Data items
- Opening Delimiter -
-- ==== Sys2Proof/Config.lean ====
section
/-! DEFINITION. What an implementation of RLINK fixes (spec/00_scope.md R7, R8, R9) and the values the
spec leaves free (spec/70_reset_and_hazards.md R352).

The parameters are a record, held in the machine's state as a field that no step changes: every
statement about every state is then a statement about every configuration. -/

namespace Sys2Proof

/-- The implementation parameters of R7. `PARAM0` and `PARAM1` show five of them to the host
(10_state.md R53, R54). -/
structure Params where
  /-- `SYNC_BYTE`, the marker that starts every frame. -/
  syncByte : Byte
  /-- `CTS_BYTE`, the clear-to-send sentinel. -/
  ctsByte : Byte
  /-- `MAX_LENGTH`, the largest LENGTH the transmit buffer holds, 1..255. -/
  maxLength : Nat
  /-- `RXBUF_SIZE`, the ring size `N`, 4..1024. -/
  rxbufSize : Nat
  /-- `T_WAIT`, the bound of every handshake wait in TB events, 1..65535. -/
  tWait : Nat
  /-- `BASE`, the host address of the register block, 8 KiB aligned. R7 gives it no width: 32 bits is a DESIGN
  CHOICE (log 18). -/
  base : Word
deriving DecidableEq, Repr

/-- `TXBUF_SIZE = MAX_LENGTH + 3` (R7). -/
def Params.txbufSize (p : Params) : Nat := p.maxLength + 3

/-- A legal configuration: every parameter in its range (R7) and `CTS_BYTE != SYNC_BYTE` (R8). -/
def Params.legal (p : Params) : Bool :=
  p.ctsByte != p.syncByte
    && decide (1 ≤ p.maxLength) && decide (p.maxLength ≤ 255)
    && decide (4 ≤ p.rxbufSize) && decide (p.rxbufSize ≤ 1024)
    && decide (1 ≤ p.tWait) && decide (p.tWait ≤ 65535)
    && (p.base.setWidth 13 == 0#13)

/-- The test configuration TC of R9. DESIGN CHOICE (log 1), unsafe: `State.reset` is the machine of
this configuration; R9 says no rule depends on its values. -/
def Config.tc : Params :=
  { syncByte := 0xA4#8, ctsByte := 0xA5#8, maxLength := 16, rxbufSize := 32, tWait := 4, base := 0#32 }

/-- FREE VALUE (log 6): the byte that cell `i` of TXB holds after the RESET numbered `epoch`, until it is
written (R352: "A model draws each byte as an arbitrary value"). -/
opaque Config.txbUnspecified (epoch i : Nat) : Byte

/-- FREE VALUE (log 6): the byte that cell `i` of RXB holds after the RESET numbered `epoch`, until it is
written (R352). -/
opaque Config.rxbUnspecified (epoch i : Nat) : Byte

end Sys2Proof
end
- Closing Delimiter -
- Opening Delimiter -
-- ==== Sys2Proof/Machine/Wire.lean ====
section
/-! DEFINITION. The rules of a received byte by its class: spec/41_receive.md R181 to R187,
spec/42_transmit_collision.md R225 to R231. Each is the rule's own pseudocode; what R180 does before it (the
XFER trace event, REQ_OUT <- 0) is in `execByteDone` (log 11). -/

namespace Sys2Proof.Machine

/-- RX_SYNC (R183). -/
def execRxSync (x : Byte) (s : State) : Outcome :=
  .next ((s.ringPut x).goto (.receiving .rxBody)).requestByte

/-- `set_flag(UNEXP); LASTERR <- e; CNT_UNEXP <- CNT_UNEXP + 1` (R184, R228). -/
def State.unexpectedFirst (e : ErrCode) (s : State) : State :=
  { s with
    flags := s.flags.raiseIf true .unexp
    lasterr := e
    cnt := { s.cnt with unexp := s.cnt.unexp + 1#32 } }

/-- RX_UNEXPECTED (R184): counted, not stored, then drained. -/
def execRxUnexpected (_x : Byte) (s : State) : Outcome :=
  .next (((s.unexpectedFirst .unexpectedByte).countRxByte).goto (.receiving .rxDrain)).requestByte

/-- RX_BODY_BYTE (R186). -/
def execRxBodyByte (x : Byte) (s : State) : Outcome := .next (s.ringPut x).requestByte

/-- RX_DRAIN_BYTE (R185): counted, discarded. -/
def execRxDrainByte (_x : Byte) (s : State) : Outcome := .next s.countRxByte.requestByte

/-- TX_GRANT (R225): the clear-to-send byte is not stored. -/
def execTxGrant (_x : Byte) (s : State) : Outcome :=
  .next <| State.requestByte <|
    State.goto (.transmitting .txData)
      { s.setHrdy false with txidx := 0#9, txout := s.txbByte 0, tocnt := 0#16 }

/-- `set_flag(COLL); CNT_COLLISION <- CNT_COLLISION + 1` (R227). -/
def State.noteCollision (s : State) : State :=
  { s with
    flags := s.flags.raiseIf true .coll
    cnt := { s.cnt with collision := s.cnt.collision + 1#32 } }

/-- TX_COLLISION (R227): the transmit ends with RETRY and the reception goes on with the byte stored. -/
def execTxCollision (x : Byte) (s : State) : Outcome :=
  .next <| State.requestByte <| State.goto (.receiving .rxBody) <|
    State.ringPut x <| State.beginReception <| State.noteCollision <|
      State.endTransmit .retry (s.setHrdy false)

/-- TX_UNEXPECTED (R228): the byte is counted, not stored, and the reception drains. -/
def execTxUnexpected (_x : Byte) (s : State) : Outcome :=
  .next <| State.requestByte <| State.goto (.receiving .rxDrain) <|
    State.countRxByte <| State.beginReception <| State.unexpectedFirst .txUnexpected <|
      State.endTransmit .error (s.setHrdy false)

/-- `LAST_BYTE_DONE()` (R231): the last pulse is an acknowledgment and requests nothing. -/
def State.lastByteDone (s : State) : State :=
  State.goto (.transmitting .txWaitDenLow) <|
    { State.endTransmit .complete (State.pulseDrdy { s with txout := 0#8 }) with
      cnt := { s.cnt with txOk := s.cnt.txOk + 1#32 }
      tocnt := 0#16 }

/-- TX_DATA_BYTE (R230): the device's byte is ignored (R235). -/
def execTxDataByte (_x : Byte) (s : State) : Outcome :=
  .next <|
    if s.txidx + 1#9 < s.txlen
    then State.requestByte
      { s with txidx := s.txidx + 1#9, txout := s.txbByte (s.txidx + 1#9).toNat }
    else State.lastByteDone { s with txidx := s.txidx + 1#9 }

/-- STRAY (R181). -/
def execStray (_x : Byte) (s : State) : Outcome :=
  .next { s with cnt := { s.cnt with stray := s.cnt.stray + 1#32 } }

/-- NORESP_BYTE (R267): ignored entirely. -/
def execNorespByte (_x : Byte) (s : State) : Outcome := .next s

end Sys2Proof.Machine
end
- Closing Delimiter -
Would you copy every line of the entries that includes the word "then"?

statement about every state is then a statement about every configuration. -/
/-- RX_UNEXPECTED (R184): counted, not stored, then drained. -/
    then State.requestByte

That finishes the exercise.